START MATERIAL PROVIDED
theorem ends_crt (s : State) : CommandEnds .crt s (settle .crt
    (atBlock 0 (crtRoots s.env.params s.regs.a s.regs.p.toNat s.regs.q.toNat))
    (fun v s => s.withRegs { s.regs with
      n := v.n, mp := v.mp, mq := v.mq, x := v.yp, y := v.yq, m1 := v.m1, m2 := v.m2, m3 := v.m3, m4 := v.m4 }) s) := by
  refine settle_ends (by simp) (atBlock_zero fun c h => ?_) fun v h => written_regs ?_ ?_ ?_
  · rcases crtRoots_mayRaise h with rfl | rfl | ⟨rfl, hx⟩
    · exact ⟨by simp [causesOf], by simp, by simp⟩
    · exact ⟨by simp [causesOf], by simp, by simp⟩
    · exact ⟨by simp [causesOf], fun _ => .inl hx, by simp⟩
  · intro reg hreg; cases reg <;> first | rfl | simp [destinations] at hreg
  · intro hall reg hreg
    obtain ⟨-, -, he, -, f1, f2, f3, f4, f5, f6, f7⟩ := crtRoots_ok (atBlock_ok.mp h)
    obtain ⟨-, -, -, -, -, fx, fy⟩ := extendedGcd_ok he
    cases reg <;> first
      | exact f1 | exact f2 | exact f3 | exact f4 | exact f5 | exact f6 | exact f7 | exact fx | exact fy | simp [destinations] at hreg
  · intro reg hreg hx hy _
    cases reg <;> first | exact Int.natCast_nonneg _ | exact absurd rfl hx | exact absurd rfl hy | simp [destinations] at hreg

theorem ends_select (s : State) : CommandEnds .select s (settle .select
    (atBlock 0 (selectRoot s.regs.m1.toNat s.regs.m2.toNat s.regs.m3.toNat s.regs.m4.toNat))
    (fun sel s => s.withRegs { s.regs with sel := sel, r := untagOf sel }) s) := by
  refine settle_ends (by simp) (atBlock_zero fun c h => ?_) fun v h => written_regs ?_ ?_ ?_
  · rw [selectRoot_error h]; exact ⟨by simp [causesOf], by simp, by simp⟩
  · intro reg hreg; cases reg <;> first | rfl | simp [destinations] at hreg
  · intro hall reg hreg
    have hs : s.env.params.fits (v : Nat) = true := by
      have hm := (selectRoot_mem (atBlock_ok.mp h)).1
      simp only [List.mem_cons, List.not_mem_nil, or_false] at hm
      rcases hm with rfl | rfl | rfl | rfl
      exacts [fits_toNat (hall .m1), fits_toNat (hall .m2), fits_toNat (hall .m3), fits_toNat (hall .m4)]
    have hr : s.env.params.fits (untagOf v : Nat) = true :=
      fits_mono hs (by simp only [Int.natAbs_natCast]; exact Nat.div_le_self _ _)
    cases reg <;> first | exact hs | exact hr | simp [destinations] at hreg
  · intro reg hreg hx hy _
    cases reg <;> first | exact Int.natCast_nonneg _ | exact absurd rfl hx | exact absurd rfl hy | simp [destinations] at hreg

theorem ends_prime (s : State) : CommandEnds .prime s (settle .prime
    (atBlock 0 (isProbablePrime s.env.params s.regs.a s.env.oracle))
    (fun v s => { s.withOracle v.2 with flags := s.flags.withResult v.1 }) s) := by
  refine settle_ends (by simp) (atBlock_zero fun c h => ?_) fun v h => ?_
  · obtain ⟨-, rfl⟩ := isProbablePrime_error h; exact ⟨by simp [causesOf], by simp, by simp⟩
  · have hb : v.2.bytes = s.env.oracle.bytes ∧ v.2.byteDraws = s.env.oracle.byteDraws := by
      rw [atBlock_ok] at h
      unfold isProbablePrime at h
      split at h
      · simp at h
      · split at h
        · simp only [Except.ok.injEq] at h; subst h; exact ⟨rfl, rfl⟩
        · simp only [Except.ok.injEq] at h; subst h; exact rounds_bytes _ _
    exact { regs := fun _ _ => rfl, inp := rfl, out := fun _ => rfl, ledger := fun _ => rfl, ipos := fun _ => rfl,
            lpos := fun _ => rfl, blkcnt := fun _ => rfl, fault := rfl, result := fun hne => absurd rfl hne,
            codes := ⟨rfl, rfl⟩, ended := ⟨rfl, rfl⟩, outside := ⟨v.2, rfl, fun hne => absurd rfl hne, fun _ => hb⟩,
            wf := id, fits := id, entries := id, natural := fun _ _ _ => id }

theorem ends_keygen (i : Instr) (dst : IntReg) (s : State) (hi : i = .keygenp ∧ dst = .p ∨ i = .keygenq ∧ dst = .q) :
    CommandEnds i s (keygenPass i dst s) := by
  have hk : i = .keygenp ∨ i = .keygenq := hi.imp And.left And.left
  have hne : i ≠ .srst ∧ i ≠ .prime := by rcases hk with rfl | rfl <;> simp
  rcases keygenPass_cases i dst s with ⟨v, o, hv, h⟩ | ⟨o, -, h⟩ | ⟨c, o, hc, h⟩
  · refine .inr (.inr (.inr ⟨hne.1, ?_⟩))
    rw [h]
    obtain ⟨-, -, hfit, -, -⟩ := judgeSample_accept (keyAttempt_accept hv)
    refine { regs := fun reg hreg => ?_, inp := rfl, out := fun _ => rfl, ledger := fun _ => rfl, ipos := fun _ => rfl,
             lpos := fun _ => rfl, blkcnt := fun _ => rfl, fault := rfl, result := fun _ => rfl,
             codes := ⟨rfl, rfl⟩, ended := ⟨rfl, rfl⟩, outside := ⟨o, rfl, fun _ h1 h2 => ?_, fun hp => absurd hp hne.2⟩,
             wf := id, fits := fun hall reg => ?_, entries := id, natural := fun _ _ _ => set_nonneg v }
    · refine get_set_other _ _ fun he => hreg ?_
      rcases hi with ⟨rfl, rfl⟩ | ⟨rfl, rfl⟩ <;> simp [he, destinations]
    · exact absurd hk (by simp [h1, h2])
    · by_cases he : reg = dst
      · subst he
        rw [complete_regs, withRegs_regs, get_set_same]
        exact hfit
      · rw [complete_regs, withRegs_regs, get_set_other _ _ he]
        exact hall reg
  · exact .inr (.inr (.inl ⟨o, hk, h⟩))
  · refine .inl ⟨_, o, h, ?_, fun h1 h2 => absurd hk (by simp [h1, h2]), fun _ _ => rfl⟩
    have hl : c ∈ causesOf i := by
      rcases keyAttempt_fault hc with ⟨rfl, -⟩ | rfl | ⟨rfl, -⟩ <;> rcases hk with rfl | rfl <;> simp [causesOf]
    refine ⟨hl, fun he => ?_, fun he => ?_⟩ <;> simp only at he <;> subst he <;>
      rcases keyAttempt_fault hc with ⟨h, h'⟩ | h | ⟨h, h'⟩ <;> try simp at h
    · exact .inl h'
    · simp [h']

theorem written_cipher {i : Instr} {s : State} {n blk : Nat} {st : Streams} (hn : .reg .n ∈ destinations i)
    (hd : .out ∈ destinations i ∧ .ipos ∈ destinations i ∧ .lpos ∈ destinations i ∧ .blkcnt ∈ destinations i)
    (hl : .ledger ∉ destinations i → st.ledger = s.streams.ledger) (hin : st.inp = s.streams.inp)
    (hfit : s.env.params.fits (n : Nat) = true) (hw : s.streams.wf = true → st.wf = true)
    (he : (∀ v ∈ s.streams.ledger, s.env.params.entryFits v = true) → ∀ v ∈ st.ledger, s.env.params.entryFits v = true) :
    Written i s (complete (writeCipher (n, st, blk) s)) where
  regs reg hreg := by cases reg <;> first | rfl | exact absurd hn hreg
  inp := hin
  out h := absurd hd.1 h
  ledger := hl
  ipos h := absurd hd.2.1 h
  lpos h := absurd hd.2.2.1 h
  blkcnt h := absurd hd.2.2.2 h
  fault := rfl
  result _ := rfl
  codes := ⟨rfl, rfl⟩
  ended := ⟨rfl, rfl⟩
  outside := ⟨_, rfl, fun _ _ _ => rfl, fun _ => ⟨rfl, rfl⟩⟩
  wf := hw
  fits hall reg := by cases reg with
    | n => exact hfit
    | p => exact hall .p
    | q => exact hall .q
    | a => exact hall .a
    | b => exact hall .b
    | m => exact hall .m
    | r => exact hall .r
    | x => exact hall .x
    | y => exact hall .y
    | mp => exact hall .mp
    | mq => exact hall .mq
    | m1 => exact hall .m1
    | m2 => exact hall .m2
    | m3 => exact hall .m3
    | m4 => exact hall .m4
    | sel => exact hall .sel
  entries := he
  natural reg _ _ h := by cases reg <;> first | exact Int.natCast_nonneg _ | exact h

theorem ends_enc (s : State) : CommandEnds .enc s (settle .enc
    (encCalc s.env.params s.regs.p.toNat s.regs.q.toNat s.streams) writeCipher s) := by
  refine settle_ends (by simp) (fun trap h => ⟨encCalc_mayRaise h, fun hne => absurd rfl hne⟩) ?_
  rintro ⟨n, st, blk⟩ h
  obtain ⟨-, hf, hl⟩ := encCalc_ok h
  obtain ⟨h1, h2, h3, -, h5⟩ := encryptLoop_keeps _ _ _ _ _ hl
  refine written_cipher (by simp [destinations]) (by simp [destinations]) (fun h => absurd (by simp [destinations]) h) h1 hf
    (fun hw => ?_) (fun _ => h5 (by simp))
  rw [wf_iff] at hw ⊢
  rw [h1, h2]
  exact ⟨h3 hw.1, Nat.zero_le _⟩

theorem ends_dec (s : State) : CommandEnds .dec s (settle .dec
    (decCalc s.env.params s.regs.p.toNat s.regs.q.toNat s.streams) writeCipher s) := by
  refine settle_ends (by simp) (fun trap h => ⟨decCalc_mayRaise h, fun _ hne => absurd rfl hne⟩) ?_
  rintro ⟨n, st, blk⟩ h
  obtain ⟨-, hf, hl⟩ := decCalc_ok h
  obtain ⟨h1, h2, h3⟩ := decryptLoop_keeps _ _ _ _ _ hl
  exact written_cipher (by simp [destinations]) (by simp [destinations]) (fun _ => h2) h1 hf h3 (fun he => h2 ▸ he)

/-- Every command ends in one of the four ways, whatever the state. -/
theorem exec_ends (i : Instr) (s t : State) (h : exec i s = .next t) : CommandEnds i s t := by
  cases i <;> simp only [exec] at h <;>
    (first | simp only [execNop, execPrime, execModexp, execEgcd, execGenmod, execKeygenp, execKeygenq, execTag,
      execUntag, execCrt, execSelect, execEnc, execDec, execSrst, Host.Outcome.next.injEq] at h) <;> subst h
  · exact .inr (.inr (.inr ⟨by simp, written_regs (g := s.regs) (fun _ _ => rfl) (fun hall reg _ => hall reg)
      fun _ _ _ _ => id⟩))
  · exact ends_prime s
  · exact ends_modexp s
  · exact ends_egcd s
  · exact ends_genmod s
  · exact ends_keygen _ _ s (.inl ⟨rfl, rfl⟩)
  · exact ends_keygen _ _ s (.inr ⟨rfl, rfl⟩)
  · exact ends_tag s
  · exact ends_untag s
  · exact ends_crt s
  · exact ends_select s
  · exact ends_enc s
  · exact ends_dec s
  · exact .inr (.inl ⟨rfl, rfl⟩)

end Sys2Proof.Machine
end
END MATERIAL PROVIDED
Each line in the records above with "have" must be returned.

» **SOLUTION**
    have hs : s.env.params.fits (v : Nat) = true := by
      have hm := (selectRoot_mem (atBlock_ok.mp h)).1
    have hr : s.env.params.fits (untagOf v : Nat) = true :=
  · have hb : v.2.bytes = s.env.oracle.bytes ∧ v.2.byteDraws = s.env.oracle.byteDraws := by
  have hk : i = .keygenp ∨ i = .keygenq := hi.imp And.left And.left
  have hne : i ≠ .srst ∧ i ≠ .prime := by rcases hk with rfl | rfl <;> simp
    have hl : c ∈ causesOf i := by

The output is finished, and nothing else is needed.